Kathleen Spring, superintendent for the Mohonasen Central School District, recommended implementing a full-day kindergarten program for the 2009-2010 school year.
The plan has been on and off the table for 20 years.
We believe, based upon our research, that it was the right thing to do but financially and space-wise, 20 years ago it didn’t work,` said Spring at the Monday, March 23, school board meeting.
In her presentation, she pointed to the positive feedback from focus groups and a community survey regarding a switch to full-day kindergarten. She also noted the increasing standards and graduation requirements students are expected to meet at ever younger ages, and said a full day of kindergarten would better prepare the students of the future.
Spring said that parents of incoming kindergarteners have asked about the possibility of a full-day program, and she said some have expressed concern that a full-day program would make kindergarten like the new first grade.
That would not be the case, Spring said.
`Full-day kindergarten would give us the opportunity to start students earlier and immerse them further,` she said `It’s not pushing first grade down to kindergarten, but it’s about doing a developmentally appropriate program.`
She also noted that in a time when the many schools in the area are laying teachers off, a move to full-day kindergarten would actually preserve, or even create, elementary school jobs. The district could also save money by eliminating mid-day bus runs.
District officials have also said that declining enrollment over the years has created more space for such a program, and the district could use that as an opportunity to get money from the federal stimulus package to fund new positions.
Many area school districts have also recently adopted full-day kindergarten programs, including Schalmont Central School District, Bethlehem Central School District and Scotia-Glenville Central School District.
According to Adrienne Leon, spokeswoman for the Mohonasen Central School District, full-day kindergarten is the norm in most other parts of the state, from rural to urban.
Leon said funding for the program would come partly from federal and state aid, not the general budget.
`Five kindergarten teachers would be hired,` she said. `They would be paid for through grant funding so it wouldn’t be part of the general fund budget.`
Leon said that part of the federal stimulus money includes grant funding.

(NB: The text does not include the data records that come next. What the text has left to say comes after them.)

-- ==== Sys2Proof/Machine/Zalak.lean ====
section
/-! DEFINITION. Zalak messages and their flits (R38 to R42): how the device sends one. -/

namespace Sys2Proof.Machine

/-- A port that has never trained. -/
def ZPort.blank : ZPort :=
  { up := false, peerCap := false, txSeq := 0, rxSeq := 0, tx := [], part := none, rx := [], discard := false, replayAt := 0,
    resend := none, replays := 0, freed := 0, credit := 0, errs := [], retries := 0, lostCnt := 0, protoErr := 0 }

def zportAt (s : State) (p : Nat) : ZPort := Map.getD s.zports p ZPort.blank
def onPort (s : State) (p : Nat) (f : ZPort → ZPort) : State := { s with zports := Map.put s.zports p (f (zportAt s p)) }
/-- The I/O die of a port (R29), as R75 numbers it. -/
def portDie (p : Nat) : Nat := if p < 24 then 8 else 9

/-- The transaction header (R39). -/
def msgHead (m : Msg) : List Byte :=
  leBytes 8 m.addr.toNat ++ leBytes 2 m.tgt ++ leBytes 2 m.src ++ leBytes 1 m.op ++ leBytes 1 m.flags ++ leBytes 2 m.tag ++
    leBytes 2 m.len ++ leBytes 6 0

/-- Cuts a byte string into pieces of `n`, with fuel. -/
def chunks (n : Nat) : Nat → List Byte → List (List Byte)
  | 0, _ => []
  | k + 1, bs => if bs.isEmpty then [] else bs.take n :: chunks n k (bs.drop n)

def padTo (n : Nat) (bs : List Byte) : List Byte := bs ++ List.replicate (n - bs.length) 0

/-- KIND and BODY of every flit of a message: 224 data bytes with the header, 248 in a continuation (R38). -/
def msgBodies (m : Msg) : List (Nat × List Byte) :=
  (1, padTo 248 (msgHead m ++ m.data.take 224)) ::
    (chunks 248 (cdiv m.data.length 248) (m.data.drop 224)).map (fun b => (2, padTo 248 b))

/-- A flit with its LINKWORD and CRC (R38). -/
def flitOf (seq kind ack credit : Nat) (body : List Byte) : List Byte :=
  let x := leBytes 4 (seq % 4096 + kind * 4096 + ack % 4096 * 65536 + credit % 16 * 2 ^ 28) ++ body
  x ++ leBytes 4 (crc32c x)

/-- Room for `n` more flits among the 2,048 unacknowledged ones (R40). -/
def zRoom (s : State) (p n : Nat) : Bool := decide ((zportAt s p).tx.length + n ≤ 2048)

/-- A flit of kind `kind` takes the next sequence number, tells the last number received in order and the buffers freed since the
last one, in units of 8, and joins the replay buffer (R38, R40). -/
def sendFlit (s : State) (p kind : Nat) (body : List Byte) : State :=
  bumpDie (onPort s p (fun z =>
    let cr := min 15 (z.freed / 8)
    { z with tx := z.tx ++ [(z.txSeq, flitOf z.txSeq kind (z.rxSeq + 4095) cr body)], txSeq := (z.txSeq + 1) % 4096,
             freed := z.freed - 8 * cr })) (portDie p) 0x130 1

/-- Queues a message on a port. -/
def sendMsg (s : State) (p : Nat) (m : Msg) : State := (msgBodies m).foldl (fun t b => sendFlit t p b.1 b.2) s

/-- A tag that no operation in flight bears (R39). -/
def newTag (s : State) : Option Nat :=
  ((List.range (s.peerOps.length + 1)).map (fun i => (s.nextPeerTag + i) % 65536)).find?
    (fun t => !s.peerOps.any (fun o => o.tag == t))

/-- A port has room, and the tags suffice, for the requests of one instruction. -/
def askRoom (s : State) (p : Nat) : Bool := zRoom s p 64 && decide (s.peerOps.length + 64 ≤ 65536)

/-- Sends a request about `n` bytes at an address of a peer and records it as in flight. A read carries the number of bytes wanted
as its 4 data bytes; one that asks for the stream blocks from the address on carries the number of symbols wanted, and FLAGS bit 0
(DESIGN CHOICE, log entry 22). -/
def askWith (s : State) (e : ObjEnt) (port op : Nat) (owner : PeerFor) (a n : Nat) (data : List Byte) (stream : Bool) : State :=
  match newTag s with
  | none => s
  | some tag =>
    let data := if op = 1 then leBytes 4 n else data
    let s := noteSpread s e.peer a port
    let m : Msg := { addr := BitVec.ofNat 64 (addrOf e.rid (offOf a)), tgt := e.peer, src := s.mg.fabricNo, op := op,
                     flags := 2 + stream.toNat, tag := tag, len := data.length, rsvOk := true, data := data }
    sendMsg { s with
      nextPeerTag := (tag + 1) % 65536,
      peerOps := s.peerOps ++ [{ tag := tag, port := port, op := op, owner := owner, addr := BitVec.ofNat 64 a, n := n,
                                 answer := none, fail := none, sofar := [], stream := stream, segs := [] }] } port m

/-- A request about plain bytes. -/
def askPeer (s : State) (e : ObjEnt) (port op : Nat) (owner : PeerFor) (a n : Nat) (data : List Byte) : State :=
  askWith s e port op owner a n data false

/-- The request of the part's own that stands first in flight, if any. -/
def partOp (s : State) : Option PeerOp := s.peerOps.find? (fun o => o.owner == .part && o.answer.isNone && o.fail.isNone)

/-- The data bytes of an atomic request to a peer: the operation, the access size, operand and compare value. The
layout is a DESIGN CHOICE, see log entry 22. -/
def atomBytes (op k b cmp : Nat) : List Byte := leBytes 1 op ++ leBytes 1 k ++ leBytes 6 0 ++ leBytes k b ++ leBytes k cmp

/-- Where the part's own units stand, as R240 judges inclusion. -/
def unitHead (scope : Nat) : Head := { scope := scope, path := 2 ^ 40, gang := 2 ^ 40, crew := 2 ^ 72, cluster := 2 ^ 40 }

/-- What a write of the part does to the release sequences of its bytes, those before it being `rs`. -/
def devRel (s : State) (rs : Map Rel) (d : DevPut) (peer : Bool) : State :=
  let keys := relKeys (locate s (deviceWho 0) d.addr) (if peer then some d.addr else none) d.bytes.length
  if d.add then relWrite { s with rels := rs } keys (d.rel.map unitHead) true
  else if d.rel.isSome then relWrite s keys (d.rel.map unitHead) false
  else s

/-- What follows a write of the part that has been performed: a ring's NEXT count advances (R103), or a run has ended (R60). -/
def markDone (s : State) : DevMark → State
  | .lensNext => onMg s (fun m => { m with lensNext := m.lensNext + 1 })
  | .markNext => onMg s (fun m => { m with markNext := m.markNext + 1 })
  | .endRun rk => { s with runs := Map.del s.runs rk }

/-- A write of the part that is not a peer's is performed. `none` where its page has nowhere to go. -/
def putHere (s : State) (d : DevPut) (rs : Map Rel) : Option State :=
  let w := deviceWho 0
  (engPages s w d.addr d.bytes.length).map (fun t => devRel
    (engStore t w d.addr (if d.add then leBytes 4 ((objNat t w d.addr 4 + leNat d.bytes) % 2 ^ 32) else d.bytes)) rs d false)

/-- The first of the part's waiting writes is performed or sent, if it finds room now, to a peer line by line (R42). `none` where it
must wait: they are performed in order, so that each waits for the peer's answer to the one before it (R60, R62). -/
def putFirst (s : State) : Option State :=
  match s.devQ with
  | [] => none
  | d :: ds =>
    let s' := { s with devQ := ds }
    if (partOp s).isSome then none
    else match d.mark with
      | some m => some (markDone s' m)
      | none =>
        match peerHome s (deviceWho 0) d.addr with
        | some e =>
          match portOf s e.peer d.addr with
          | none => some s'
          | some p =>
            if !askRoom s p then none
            else if d.add then some (devRel (askPeer s' e p 5 .part d.addr 4 (atomBytes 0 4 (leNat d.bytes) 0)) s.rels d true)
            else
              let n := 64 - d.addr % 64
              let h := { d with bytes := d.bytes.take n }
              let rest := if d.bytes.length ≤ n then ds else { d with addr := d.addr + n, bytes := d.bytes.drop n } :: ds
              some (devRel (askPeer { s' with devQ := rest } e p 3 .part d.addr h.bytes.length h.bytes) s.rels h true)
        | none => putHere s' d s.rels

/-- Performs the part's waiting writes, in order, until one must go on waiting; the answers to its own and the host's writes are
done with. -/
def pumpDev (s : State) : State :=
  let go := fun (t : State) (_ : DevPut) => (putFirst t).getD t
  s.devQ.foldl go { s with peerOps := s.peerOps.filter (fun o =>
    !(o.owner == .part || (o.owner == .host && o.op == 3)) || (o.answer.isNone && o.fail.isNone)) }

/-- A write of the part itself joins those that wait; it is performed at once where it finds room: a page or a bounce frame, or a
peer's port (R62, R159). -/
def devPut (s : State) (d : DevPut) : State := pumpDev { s with devQ := s.devQ ++ [d] }

/-- A write of the part itself that stores bytes. -/
def devStore (s : State) (a : Nat) (bs : List Byte) : State :=
  devPut s { addr := a, bytes := bs, add := false, rel := none, mark := none }

/-- What is to follow the part's writes so far. -/
def devMark (s : State) (m : DevMark) : State := devPut s { addr := 0, bytes := [], add := false, rel := none, mark := some m }

/-- How often a mark still waits. -/
def marksDue (s : State) (m : DevMark) : Nat := (s.devQ.filter (fun d => d.mark == some m)).length

/-- The part stops: those of its waiting writes that are not a peer's are performed, in order, as far as their pages have somewhere to
go; what was to reach a peer is lost with the link (R36, R44). -/
def lastWrites (s : State) : State :=
  s.devQ.foldl (fun t d =>
    if d.mark.isSome ∨ (peerHome t (deviceWho 0) d.addr).isSome then t else (putHere t d t.rels).getD t) s

end Sys2Proof.Machine
end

`It’s an additional sum of money for grant and grant funding that’s included in that stimulus package, so a portion of that grant funding would be used to pay for the teachers,` said Leon.
She also noted that the state offers something called `transition aid,` which is money that the school receives in the second year after they implement the full-day program to help cover the costs of the transition.
Full-day kindergarten, if adopted, would start in September 2009.
District officials will continue discussing the proposal in the coming weeks.